Assignment: Return, word for word, only the lines of the data below that lie between the line with "into memory. -/" and the line with "theorem test_trapf : goes", those two lines included.

☆ ☆ ☆ ☆ ☆

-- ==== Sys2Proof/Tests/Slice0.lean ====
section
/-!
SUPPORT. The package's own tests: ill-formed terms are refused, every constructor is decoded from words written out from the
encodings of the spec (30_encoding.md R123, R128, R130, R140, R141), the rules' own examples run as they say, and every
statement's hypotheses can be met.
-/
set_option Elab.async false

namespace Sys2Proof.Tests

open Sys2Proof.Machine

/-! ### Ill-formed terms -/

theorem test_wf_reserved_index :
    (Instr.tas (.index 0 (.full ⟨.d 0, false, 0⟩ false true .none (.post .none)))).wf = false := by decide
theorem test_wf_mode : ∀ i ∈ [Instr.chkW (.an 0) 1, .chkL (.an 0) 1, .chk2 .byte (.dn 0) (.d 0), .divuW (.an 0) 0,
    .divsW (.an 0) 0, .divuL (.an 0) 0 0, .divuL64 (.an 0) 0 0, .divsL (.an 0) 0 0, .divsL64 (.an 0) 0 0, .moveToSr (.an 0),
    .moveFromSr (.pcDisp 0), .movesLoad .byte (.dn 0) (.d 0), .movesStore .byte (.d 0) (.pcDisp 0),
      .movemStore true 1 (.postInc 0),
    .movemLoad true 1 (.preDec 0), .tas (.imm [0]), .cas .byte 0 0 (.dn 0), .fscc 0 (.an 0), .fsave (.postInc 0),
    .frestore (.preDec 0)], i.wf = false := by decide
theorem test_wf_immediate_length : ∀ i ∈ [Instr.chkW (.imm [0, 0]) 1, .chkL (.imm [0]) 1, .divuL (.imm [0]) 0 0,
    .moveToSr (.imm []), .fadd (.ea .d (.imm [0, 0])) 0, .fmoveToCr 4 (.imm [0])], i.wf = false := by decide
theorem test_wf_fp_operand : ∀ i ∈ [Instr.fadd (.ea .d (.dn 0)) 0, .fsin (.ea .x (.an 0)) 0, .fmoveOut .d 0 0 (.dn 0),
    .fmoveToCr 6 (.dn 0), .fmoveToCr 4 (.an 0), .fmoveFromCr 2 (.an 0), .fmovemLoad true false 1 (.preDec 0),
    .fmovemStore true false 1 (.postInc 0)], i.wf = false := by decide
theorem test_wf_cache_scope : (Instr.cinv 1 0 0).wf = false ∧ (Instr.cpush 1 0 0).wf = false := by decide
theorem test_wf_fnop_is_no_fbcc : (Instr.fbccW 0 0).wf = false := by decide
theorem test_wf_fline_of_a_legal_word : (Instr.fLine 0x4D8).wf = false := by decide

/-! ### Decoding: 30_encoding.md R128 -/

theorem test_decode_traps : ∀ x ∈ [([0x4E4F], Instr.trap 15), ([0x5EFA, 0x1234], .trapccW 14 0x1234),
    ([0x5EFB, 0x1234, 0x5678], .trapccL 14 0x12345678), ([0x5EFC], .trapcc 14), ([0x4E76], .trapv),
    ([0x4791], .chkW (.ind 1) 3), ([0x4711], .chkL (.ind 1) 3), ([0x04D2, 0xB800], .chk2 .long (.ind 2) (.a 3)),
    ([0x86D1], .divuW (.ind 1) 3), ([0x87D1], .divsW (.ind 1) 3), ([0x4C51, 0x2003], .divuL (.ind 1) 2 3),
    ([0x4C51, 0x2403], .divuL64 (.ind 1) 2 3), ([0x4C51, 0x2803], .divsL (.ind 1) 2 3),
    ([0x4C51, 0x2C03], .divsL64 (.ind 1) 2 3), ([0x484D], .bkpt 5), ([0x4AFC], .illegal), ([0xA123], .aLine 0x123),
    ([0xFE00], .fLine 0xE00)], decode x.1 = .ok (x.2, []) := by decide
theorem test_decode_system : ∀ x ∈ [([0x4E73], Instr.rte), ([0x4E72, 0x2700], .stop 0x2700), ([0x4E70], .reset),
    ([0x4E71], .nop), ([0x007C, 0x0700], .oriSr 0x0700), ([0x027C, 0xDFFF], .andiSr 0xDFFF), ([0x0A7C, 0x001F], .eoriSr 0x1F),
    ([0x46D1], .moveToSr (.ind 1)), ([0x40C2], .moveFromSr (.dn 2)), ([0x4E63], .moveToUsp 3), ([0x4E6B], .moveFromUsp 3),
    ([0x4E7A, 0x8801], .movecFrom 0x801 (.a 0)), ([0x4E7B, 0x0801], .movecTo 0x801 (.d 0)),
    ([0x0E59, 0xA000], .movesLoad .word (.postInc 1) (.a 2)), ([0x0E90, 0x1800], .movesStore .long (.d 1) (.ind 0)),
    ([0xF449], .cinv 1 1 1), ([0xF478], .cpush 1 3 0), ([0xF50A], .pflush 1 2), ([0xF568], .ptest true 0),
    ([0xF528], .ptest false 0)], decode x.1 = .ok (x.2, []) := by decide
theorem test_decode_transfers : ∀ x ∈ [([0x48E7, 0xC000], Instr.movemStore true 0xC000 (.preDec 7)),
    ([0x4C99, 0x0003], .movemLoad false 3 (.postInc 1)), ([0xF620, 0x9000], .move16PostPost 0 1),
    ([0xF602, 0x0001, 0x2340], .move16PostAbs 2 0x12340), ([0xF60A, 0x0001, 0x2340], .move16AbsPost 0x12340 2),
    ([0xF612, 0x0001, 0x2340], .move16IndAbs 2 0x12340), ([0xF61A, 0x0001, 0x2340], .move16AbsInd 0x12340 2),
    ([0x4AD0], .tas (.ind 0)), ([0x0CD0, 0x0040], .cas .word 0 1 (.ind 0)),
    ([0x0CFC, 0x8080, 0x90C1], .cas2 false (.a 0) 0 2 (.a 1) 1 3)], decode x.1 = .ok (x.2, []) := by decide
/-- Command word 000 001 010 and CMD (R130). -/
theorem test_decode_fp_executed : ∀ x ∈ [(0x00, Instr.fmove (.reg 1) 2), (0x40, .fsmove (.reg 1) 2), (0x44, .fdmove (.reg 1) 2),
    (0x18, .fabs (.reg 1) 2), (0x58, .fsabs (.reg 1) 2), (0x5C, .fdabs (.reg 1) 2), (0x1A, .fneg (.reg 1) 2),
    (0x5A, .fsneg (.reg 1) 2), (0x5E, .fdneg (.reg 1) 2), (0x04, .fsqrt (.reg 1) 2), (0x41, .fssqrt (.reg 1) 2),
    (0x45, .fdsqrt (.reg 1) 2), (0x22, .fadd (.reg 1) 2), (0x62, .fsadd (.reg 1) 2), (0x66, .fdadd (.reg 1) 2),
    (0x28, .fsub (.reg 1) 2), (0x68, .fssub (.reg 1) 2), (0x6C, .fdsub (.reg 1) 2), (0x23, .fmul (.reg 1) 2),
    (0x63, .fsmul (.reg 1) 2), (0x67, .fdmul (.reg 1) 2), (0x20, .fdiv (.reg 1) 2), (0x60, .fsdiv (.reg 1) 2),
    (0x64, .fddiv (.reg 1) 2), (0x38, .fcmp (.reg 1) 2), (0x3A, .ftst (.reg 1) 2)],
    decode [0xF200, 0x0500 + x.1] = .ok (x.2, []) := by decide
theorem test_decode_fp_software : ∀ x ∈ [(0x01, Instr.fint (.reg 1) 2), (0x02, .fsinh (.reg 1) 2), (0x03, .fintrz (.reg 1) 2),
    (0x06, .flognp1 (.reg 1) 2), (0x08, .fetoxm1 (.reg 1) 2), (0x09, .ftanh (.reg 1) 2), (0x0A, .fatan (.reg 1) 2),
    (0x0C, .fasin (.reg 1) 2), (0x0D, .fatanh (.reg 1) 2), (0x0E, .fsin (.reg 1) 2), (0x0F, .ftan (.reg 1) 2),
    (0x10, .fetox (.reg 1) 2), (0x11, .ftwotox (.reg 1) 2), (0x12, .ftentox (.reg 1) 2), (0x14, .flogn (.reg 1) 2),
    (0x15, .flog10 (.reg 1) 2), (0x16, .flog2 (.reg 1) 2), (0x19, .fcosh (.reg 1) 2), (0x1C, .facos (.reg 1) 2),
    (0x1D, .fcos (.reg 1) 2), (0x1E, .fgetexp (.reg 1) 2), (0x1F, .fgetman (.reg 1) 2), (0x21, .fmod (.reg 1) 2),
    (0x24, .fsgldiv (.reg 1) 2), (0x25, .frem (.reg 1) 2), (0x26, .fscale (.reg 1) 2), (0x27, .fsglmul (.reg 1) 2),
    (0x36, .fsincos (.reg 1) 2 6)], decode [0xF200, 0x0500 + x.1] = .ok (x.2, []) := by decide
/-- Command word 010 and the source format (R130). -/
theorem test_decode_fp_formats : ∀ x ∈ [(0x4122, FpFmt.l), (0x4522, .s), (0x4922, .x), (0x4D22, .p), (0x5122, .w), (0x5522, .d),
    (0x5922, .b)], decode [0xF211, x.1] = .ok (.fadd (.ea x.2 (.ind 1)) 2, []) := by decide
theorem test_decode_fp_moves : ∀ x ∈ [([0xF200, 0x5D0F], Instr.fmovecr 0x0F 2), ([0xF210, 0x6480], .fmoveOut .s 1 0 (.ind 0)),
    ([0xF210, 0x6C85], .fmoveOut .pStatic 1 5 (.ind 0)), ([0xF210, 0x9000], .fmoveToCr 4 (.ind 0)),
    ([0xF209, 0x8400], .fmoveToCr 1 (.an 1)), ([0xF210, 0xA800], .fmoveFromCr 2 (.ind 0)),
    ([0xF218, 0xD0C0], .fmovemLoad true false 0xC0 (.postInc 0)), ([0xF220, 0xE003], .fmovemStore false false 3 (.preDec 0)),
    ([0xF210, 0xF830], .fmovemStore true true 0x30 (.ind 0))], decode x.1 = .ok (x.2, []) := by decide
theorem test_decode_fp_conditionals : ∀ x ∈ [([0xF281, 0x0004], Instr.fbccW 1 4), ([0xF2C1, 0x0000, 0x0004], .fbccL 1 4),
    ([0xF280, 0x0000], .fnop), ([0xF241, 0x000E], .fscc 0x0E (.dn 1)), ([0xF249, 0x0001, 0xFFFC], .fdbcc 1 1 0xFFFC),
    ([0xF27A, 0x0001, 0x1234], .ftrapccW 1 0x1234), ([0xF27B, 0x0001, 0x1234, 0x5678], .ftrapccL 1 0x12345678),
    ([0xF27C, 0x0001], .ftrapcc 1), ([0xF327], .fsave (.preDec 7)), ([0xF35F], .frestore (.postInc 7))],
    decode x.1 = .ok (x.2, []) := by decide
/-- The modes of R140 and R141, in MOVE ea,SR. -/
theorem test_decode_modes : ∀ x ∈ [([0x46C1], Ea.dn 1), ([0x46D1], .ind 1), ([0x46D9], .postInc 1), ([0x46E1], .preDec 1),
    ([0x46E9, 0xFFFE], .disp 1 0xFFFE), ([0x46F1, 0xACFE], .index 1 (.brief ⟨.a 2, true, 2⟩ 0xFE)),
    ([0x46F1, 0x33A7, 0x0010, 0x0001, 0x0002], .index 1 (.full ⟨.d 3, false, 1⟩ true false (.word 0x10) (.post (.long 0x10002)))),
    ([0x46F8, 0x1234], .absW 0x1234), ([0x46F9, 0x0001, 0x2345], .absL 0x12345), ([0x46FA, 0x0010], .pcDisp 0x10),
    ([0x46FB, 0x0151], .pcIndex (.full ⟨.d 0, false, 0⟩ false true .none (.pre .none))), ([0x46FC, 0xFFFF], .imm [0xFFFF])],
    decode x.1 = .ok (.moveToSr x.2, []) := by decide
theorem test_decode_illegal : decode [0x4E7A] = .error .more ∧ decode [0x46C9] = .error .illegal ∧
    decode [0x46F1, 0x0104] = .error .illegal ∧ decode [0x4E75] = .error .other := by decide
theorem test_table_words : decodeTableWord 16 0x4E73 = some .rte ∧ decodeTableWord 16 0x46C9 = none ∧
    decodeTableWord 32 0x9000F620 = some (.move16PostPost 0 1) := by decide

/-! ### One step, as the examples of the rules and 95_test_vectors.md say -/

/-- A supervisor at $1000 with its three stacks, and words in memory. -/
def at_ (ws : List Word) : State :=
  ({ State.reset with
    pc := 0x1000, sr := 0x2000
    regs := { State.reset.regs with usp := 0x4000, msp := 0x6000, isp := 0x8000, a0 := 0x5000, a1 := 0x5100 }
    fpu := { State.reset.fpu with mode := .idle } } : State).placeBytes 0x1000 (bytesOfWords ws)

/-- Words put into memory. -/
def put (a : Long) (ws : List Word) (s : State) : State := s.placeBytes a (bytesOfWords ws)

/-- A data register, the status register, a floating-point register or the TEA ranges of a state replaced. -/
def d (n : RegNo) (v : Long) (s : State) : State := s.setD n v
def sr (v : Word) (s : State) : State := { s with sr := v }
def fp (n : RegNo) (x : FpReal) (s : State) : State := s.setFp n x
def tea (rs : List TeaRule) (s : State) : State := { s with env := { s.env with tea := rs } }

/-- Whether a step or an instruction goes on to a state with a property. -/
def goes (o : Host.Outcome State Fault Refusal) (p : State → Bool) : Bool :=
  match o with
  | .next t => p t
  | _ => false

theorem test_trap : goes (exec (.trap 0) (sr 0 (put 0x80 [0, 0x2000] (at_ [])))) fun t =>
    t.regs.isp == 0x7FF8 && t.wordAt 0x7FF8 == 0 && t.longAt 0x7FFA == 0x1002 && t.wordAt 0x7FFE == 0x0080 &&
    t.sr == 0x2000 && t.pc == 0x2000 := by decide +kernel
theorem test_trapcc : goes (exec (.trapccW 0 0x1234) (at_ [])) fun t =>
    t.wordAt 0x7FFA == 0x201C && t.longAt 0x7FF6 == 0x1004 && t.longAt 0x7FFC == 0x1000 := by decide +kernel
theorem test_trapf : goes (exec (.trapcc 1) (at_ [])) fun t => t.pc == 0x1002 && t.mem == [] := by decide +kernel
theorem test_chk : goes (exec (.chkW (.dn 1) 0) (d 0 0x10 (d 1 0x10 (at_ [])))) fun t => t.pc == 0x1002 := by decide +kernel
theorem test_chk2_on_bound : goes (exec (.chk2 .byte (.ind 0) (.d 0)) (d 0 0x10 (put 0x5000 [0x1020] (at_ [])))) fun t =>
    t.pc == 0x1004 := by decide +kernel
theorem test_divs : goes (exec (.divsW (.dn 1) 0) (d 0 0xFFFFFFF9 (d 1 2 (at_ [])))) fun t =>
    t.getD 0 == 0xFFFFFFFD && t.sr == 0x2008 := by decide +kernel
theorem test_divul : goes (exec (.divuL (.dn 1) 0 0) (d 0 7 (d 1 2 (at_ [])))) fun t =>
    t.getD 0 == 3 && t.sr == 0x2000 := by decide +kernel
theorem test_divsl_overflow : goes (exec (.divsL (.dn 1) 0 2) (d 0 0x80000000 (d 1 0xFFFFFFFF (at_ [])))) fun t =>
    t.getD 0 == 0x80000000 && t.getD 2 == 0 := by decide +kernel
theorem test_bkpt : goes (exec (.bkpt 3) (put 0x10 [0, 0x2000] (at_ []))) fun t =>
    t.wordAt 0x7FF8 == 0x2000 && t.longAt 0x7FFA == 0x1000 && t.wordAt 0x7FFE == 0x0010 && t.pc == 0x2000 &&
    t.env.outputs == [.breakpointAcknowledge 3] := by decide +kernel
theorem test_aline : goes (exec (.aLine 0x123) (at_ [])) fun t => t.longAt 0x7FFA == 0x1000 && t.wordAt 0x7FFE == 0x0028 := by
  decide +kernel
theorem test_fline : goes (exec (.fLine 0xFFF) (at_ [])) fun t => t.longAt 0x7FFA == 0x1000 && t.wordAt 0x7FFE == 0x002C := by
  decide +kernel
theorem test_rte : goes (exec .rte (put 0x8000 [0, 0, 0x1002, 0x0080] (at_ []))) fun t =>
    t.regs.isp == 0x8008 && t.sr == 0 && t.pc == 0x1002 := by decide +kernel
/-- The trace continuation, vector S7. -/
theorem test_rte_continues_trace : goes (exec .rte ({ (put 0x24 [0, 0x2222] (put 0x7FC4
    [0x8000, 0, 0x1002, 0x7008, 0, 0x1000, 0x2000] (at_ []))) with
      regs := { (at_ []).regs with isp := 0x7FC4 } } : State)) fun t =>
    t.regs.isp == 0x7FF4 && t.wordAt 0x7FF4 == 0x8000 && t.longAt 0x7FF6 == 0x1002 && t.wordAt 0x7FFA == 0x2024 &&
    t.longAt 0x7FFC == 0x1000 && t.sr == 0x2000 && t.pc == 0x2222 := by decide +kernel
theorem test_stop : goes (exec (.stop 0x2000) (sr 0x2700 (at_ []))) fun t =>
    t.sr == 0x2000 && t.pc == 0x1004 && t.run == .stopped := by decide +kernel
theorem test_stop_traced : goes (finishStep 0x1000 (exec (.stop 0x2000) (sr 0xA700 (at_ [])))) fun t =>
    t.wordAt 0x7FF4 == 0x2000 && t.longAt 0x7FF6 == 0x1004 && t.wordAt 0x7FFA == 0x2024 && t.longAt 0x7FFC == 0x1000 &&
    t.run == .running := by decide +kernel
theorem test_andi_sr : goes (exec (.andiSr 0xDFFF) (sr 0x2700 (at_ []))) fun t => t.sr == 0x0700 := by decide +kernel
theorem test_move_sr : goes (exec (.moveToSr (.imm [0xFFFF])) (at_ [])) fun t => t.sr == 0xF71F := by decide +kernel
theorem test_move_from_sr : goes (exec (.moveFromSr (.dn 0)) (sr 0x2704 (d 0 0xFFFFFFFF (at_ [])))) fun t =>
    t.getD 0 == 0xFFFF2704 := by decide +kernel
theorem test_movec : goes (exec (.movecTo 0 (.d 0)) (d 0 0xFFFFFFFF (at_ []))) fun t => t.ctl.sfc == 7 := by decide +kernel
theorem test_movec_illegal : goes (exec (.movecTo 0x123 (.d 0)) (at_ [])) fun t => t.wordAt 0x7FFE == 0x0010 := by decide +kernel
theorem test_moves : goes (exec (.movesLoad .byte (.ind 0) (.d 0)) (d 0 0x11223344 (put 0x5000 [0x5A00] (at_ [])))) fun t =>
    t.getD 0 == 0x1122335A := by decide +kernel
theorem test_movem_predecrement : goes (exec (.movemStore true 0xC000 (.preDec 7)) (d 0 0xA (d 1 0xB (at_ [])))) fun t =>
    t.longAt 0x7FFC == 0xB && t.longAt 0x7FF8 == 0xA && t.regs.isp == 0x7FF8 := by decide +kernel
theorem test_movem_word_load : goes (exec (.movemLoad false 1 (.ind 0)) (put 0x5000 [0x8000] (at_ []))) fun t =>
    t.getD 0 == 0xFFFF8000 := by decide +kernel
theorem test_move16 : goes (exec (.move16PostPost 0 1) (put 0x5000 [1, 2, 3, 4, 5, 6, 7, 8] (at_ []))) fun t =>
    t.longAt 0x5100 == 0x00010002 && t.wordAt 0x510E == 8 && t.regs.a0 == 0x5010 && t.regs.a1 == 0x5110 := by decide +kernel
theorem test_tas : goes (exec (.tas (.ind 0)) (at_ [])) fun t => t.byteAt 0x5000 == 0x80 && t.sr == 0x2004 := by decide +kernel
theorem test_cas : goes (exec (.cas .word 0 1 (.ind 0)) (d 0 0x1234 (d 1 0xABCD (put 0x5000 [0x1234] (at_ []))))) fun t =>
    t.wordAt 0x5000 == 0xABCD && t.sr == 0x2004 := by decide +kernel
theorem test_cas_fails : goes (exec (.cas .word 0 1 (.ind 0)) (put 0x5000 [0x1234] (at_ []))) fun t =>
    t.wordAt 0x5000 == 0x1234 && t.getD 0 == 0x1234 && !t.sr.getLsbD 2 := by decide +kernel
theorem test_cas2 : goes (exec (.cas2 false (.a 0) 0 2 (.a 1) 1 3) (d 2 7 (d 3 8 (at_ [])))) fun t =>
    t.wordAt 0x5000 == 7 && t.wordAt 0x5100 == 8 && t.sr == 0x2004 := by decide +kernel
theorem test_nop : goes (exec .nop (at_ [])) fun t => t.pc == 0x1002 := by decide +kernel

☆ ☆ ☆ ☆ ☆

Your solution:
/-- Words put into memory. -/
def put (a : Long) (ws : List Word) (s : State) : State := s.placeBytes a (bytesOfWords ws)

/-- A data register, the status register, a floating-point register or the TEA ranges of a state replaced. -/
def d (n : RegNo) (v : Long) (s : State) : State := s.setD n v
def sr (v : Word) (s : State) : State := { s with sr := v }
def fp (n : RegNo) (x : FpReal) (s : State) : State := s.setFp n x
def tea (rs : List TeaRule) (s : State) : State := { s with env := { s.env with tea := rs } }

/-- Whether a step or an instruction goes on to a state with a property. -/
def goes (o : Host.Outcome State Fault Refusal) (p : State → Bool) : Bool :=
  match o with
  | .next t => p t
  | _ => false

theorem test_trap : goes (exec (.trap 0) (sr 0 (put 0x80 [0, 0x2000] (at_ [])))) fun t =>
    t.regs.isp == 0x7FF8 && t.wordAt 0x7FF8 == 0 && t.longAt 0x7FFA == 0x1002 && t.wordAt 0x7FFE == 0x0080 &&
    t.sr == 0x2000 && t.pc == 0x2000 := by decide +kernel
theorem test_trapcc : goes (exec (.trapccW 0 0x1234) (at_ [])) fun t =>
    t.wordAt 0x7FFA == 0x201C && t.longAt 0x7FF6 == 0x1004 && t.longAt 0x7FFC == 0x1000 := by decide +kernel
theorem test_trapf : goes (exec (.trapcc 1) (at_ [])) fun t => t.pc == 0x1002 && t.mem == [] := by decide +kernel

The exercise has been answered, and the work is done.